Akibatnya tidak ada kesan emotional kejiwaan setelah meninggalkan monument ini.
Pemerintah pun menjaga dan melestarikannya dengan pola pengelolaan secara
komersial dibawah bendera satu BUMN dengan mengiklankannya sebagai salah satu
tujuan wisata dengan brosur penjelasan sekadarnya terutama hanya menyangkut
sejarah pembuatan candi ini. Komersialisasi yang dampaknya malah menyebabkan
areal candi menjadi kelihatan kumuh Melihat bangunan-bangunan kuno di Eropa
berupa katedral, gereja,istana, puri dan lain-lainnya sejujurnya terbersit rasa
rendah diri karena candi Borobudurmenjadi kelihatan sangat kasar pembuatannya
dibanding bangunan-bangunan tersebut. Bangunan yang demikian rumit
arsitekturnya, patung-patung yang sangat indah serta sangat halus terbuat dari
bahan-bahan yang sangat mewah pula mengundang detak kagum yang luar biasa.

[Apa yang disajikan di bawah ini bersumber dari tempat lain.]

-- ==== Sys2Proof/Tests/Slice0.lean ====
section
/-! SUPPORT. Tests of single steps, with values from spec/95_test_vectors.md (V-…) and the formats of
spec/30_encoding.md; and, for every obligation with hypotheses, a witness that meets them. -/
namespace Sys2Proof.Tests
open Sys2Proof Sys2Proof.Machine

-- One theorem after the other: each is checked by evaluation, and all of them at once take too many threads.
set_option Elab.async false

/-! ## Small states, with the parameters of the vectors (92_eei_decisions.md D39) -/

/-- Right after reset. -/
def fresh : State := State.resetWith Params.ofExamples

/-- After `INIT 20, 4`, with the given scheduler and channels, and four writes answered Ok. -/
def coreWith (running : Bool) (chs : List ChannelRegs) : State :=
  { fresh with
    ctrl := ⟨true, 20#32, 4#16⟩
    sched := ⟨true, running⟩
    ch := chs
    ports :=
      { Ports.empty with
        sinkAnswers := [.ok, .ok, .ok, .ok]
        trace := .tsreq (.schedule 20#32) :: if running then [.tsreq .start] else [] } }

/-- An idle register set. -/
def z : ChannelRegs := ChannelRegs.zero

/-- The same state with transfers offered on CMD. -/
def onCmd (s : State) (items : List CmdItem) : State := { s with ports := { s.ports with cmdIn := items } }

/-- The same state with words offered on TICK. -/
def onTick (s : State) (ws : List Word) : State := { s with ports := { s.ports with tickIn := ws } }

/-- The same state with other answers of the sink. -/
def answering (s : State) (as : List SinkResult) : State := { s with ports := { s.ports with sinkAnswers := as } }

/-- The traffic that a step adds to that of the state before it. -/
def puts (s : State) (o : Host.Outcome State Fault Refusal) : Option (List Event) :=
  match o with
  | .next t => some (t.ports.trace.drop s.ports.trace.length)
  | _ => none

/-- One register set after a step. -/
def regs (c : Nat) (o : Host.Outcome State Fault Refusal) : Option ChannelRegs :=
  match o with
  | .next t => some (t.chan c)
  | _ => none

/-- The control fields after a step. -/
def control (o : Host.Outcome State Fault Refusal) : Option (Ctrl × Sched) :=
  match o with
  | .next t => some (t.ctrl, t.sched)
  | _ => none

/-- V-F1 after the command: `(0, 0xFF00, 13056, 5, 0)`. -/
def fading : State := coreWith true [⟨0#16, 0xFF00#16, 13056#17, 5#32, 0#32⟩, z, z, z]

/-- V-B1 after the command: `(0xFF00, 0xFF00, 0, 0, 25)`. -/
def blinking : State := coreWith true [⟨0xFF00#16, 0xFF00#16, 0#17, 0#32, 25#32⟩, z, z, z]

/-- V-S2 at TICK 3: `(0x0001, 0x6400, −8533, 0, 3)`. -/
def breathing : State := coreWith true [⟨0x0001#16, 0x6400#16, BitVec.ofInt 17 (-8533), 0#32, 3#32⟩, z, z, z]

/-! ## WellFormed: LEN and the payload agree (R116) -/

theorem test_wellFormed_refuses_short_payload : ¬ Instr.WellFormed (.setGammaTable 2#9 [0#16]) := by decide
theorem test_wellFormed_refuses_long_payload : ¬ Instr.WellFormed (.setGammaTable 0#9 [0#16]) := by decide
theorem test_wellFormed_accepts : Instr.WellFormed (.setGammaTable 2#9 [0#16, 0xFFFF#16]) := by decide

/-! ## Decoding of words written out from R101-R106 -/

/-- V-E2: `0x01FF_FF00_FFFF_FFFF` is `INIT 0xFFFFFFFF, 65535`. -/
theorem test_decode_init : decodeCmd [.word 0x01FFFF00FFFFFFFF#64] = .instr (.init 0xFFFFFFFF#32 0xFFFF#16) [] := by
  decide +kernel
/-- V-L5. -/
theorem test_decode_deinit : decodeCmd [.word 0x0200000000000000#64] = .instr .deinit [] := by decide +kernel
/-- V-E2: `0x03FF_FF00_FFFF_FFFF` is `SET_CHANNEL 255, 255, 0xFFFFFFFF`. -/
theorem test_decode_setChannel :
    decodeCmd [.word 0x03FFFF00FFFFFFFF#64] = .instr (.setChannel 255#8 255#8 0xFFFFFFFF#32) [] := by decide +kernel
/-- V-E2: `0x0403_FF01_FFFF_FFFF` is `START_BLINK 3, 255, 0xFFFFFFFF, 1`. -/
theorem test_decode_startBlink :
    decodeCmd [.word 0x0403FF01FFFFFFFF#64] = .instr (.startBlink 3#8 255#8 0xFFFFFFFF#32 true) [] := by decide +kernel
/-- V-B4: `0x0401_0A00_0000_0000` is `START_BLINK 1, 10, 0, 0`. -/
theorem test_decode_startBlink_square :
    decodeCmd [.word 0x04010A0000000000#64] = .instr (.startBlink 1#8 10#8 0#32 false) [] := by decide +kernel
/-- V-L4: `0x0503_0000_0000_0000` is `STOP_BLINK 3`. -/
theorem test_decode_stopBlink : decodeCmd [.word 0x0503000000000000#64] = .instr (.stopBlink 3#8) [] := by decide +kernel
/-- V-L4: `0x06FF_0000_0000_0000` is `GET_CHANNEL 255`. -/
theorem test_decode_getChannel : decodeCmd [.word 0x06FF000000000000#64] = .instr (.getChannel 255#8) [] := by
  decide +kernel
/-- R104, R116: LEN is bits 40:32; what follows the payload is left. -/
theorem test_decode_setGammaTable :
    decodeCmd [.word 0x0700000200000000#64, .entry 7#16, .entry 9#16, .word 0#64] =
      .instr (.setGammaTable 2#9 [7#16, 9#16]) [.word 0#64] := by decide +kernel
/-- R105. -/
theorem test_decode_tick : decodeTick 0x8000000000000000#64 = .instr .tick := by decide +kernel
/-- V-E1: the reserved opcodes 0x00, 0x08, 0xFF, and TICK's own on CMD. -/
theorem test_decode_reservedOpcodes :
    [0x0000000000000000#64, 0x0800000000000000#64, 0xFF00000000000000#64, 0x8000000000000000#64].all
      (fun w => decodeCmd [.word w] == .illegal .reservedOpcode []) = true := by decide +kernel
/-- V-E1: a reserved bit beside an assigned opcode. -/
theorem test_decode_reservedFields :
    [0x0300000100000000#64, 0x0300000200000000#64, 0x0500010000000000#64, 0x0500000000000001#64,
      0x0200000000000001#64, 0x0100000100000014#64, 0x0600000000000005#64, 0x0400FF03000003E8#64].all
      (fun w => decodeCmd [.word w] == .illegal .reservedField []) = true := by decide +kernel
/-- V-E3: other words on TICK. -/
theorem test_decode_otherTickWords :
    [0x8000000000000001#64, 0x0300000000000000#64].all
      (fun w => decodeTick w == .illegal .notTheTickWord) = true := by decide +kernel
/-- 20_memory.md R73: byte k carries bits 8k+7:8k. -/
theorem test_decode_bytes :
    decodeCmdBytes [0x14, 0, 0, 0, 0, 4, 0, 1] = .instr (.init 20#32 4#16) [] := by decide +kernel
/-- R118: an assembler line. -/
theorem test_assemble :
    assembleLine [] ['F', 'A', 'D', 'E', ' ', '0', ',', ' ', '0', 'x', 'F', 'f', ',', '6', '0', ' ', ';'] =
      .command (.setChannel 0#8 255#8 60#32) := by decide +kernel
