-- ==== Sys2Proof/Machine/Pointer.lean ====
section
/-! DEFINITION. Pointer movement (42_pointer.md). The program counter's advance is the dispatch loop's (R126). -/

namespace Sys2Proof.Machine

/-- `>` RIGHT (R140). -/
def execRight (s : State) : Host.Outcome State Fault Refusal := .next { s with ptr := ptrRight s.ptr }

/-- `<` LEFT (R141). -/
def execLeft (s : State) : Host.Outcome State Fault Refusal := .next { s with ptr := ptrLeft s.ptr }

end Sys2Proof.Machine
end

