-- ==== Sys2Proof/Tests/Slice0.lean ====
section
/-! SUPPORT. The model's own tests. Expected results come from spec/: the vectors of 95_test_vectors.md (V, P) and the worked
examples of the rules named beside each. The last part shows, for each statement with hypotheses, states and operands that
meet all of them together. -/

namespace Sys2Proof.Tests

open Sys2Proof.Machine

/-! ### Small states -/

/-- The program locations that hold `cs`, from address `a` on. -/
def located : List Code → Nat → List (Nat × Code)
  | [], _ => []
  | c :: cs, a => (a, c) :: located cs (a + 1)

/-- IDLE, with `cs` in the program memory and nothing done yet. -/
def loaded (cs : List Code) : State := { State.reset with prog := located cs 0 }

/-- The start of RESOLVE for the source `cs`. -/
def resolving (cs : List Code) : State :=
  { loaded cs with progLen := cs.length, phase := .resolve, log := [.construct, .execute cs] }

/-- RUN at index `pc` of the source `cs`, whose table is `jt`. -/
def running (cs : List Code) (jt : List (Nat × Nat)) (pc : Nat) : State :=
  { resolving cs with phase := .run, jt := jt, pc := pc }

/-- What a test checks of an outcome. -/
def seen {α : Type} (f : State → α) (o : Host.Outcome State Fault Refusal) : Option α := (nextOf o).map f

/-- The source of P1, `>++[<++>-]`. -/
def p1 : List Code := [0x3E, 0x2B, 0x2B, 0x5B, 0x3C, 0x2B, 0x2B, 0x3E, 0x2D, 0x5D]

/-- The host that makes the moves `ms` and then nothing more. -/
def moving (ms : List HostMove) : Feed HostMove := ⟨ms, .always .pause⟩

/-- P1 at its `]`, the current cell holding `v` (V36 to V38). -/
def atClose (v : Byte) : State := { running p1 [(9, 3)] 9 with tape := tapeSet [] 1 v, ptr := ⟨1, by decide⟩ }

/-- RUN at a `,` that the host answers after `waits` steps with `a`. -/
def asking (waits : Nat) (a : InAnswer) : State :=
  { running [0x2C] [] 0 with input := ⟨List.replicate waits none ++ some a :: [], .always (some .noByte)⟩ }

/-- RUN at a `.` that the host accepts after `waits` steps, the cell holding 200. -/
def offering (waits : Nat) : State :=
  { running [0x2E] [] 0 with tape := [(0, 200#8)], accept := ⟨List.replicate waits false ++ true :: [], .always true⟩ }

/-! ### WellFormed -/

theorem test_nop_is_none_of_the_eight :
    ∀ c ∈ instrCodes, (Instr.nop c).wellFormed = false := by decide

theorem test_wellFormed_accepts :
    (∀ c ∈ [0x00#8, 0x61#8, 0x5C#8, 0x80#8, 0xFF#8], (Instr.nop c).wellFormed = true) ∧
      ∀ i ∈ [Instr.right, .left, .inc, .dec, .out, .inp, .loopOpen, .loopClose], i.wellFormed = true := by decide

/-! ### Decode: every constructor from a word written out from R84 and R85 -/

theorem test_decode_right : decode [0b00111110] = .ok (.right, []) := by rfl
theorem test_decode_left : decode [0b00111100] = .ok (.left, []) := by rfl
theorem test_decode_inc : decode [0b00101011] = .ok (.inc, []) := by rfl
theorem test_decode_dec : decode [0b00101101] = .ok (.dec, []) := by rfl
theorem test_decode_out : decode [0b00101110] = .ok (.out, []) := by rfl
theorem test_decode_inp : decode [0b00101100] = .ok (.inp, []) := by rfl
theorem test_decode_loopOpen : decode [0b01011011] = .ok (.loopOpen, []) := by rfl
theorem test_decode_loopClose : decode [0b01011101] = .ok (.loopClose, []) := by rfl

/-- V22: the codes next to an instruction's, or one bit away. -/
theorem test_decode_nop :
    ∀ c ∈ [0x00#8, 0x0A#8, 0x20#8, 0x28#8, 0x29#8, 0x2A#8, 0x2F#8, 0x3D#8, 0x3F#8, 0x5A#8, 0x5C#8, 0x5E#8, 0x7B#8, 0x7D#8,
      0x7F#8, 0x80#8, 0xBE#8, 0xFF#8], decodeChar c = .nop c := by decide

Ditambah mengamati pemeliharaan pada bangunan-bangunan kuno tersebut yang
sangat professional sehingga nyaman untuk disinggahi dan dikagumi. Namun ada
kesamaan dengan mengunjungi candi Borobudur yakni tiadanya kesan emosional
kejiwaan karena juga tidak tahu filosofi dari dibuatnya bangunan-bangunan
tersebut Selentingan informasi mengatakan bahwa candi Borobudur ternyata sangat
dikagumi oleh para pemeluk agama Budha. Dikatakan baik para biksu maupun
penganut agama Budha dari berbagai negara dan suku bangsa sangat menginginkan
untuk bisa mengunjungi, berziarah dan mendapat pencerahan di candi Borobudur
ini. Kalau demikian halnya, pasti ada sesuatu yang istimewa dari candi ini.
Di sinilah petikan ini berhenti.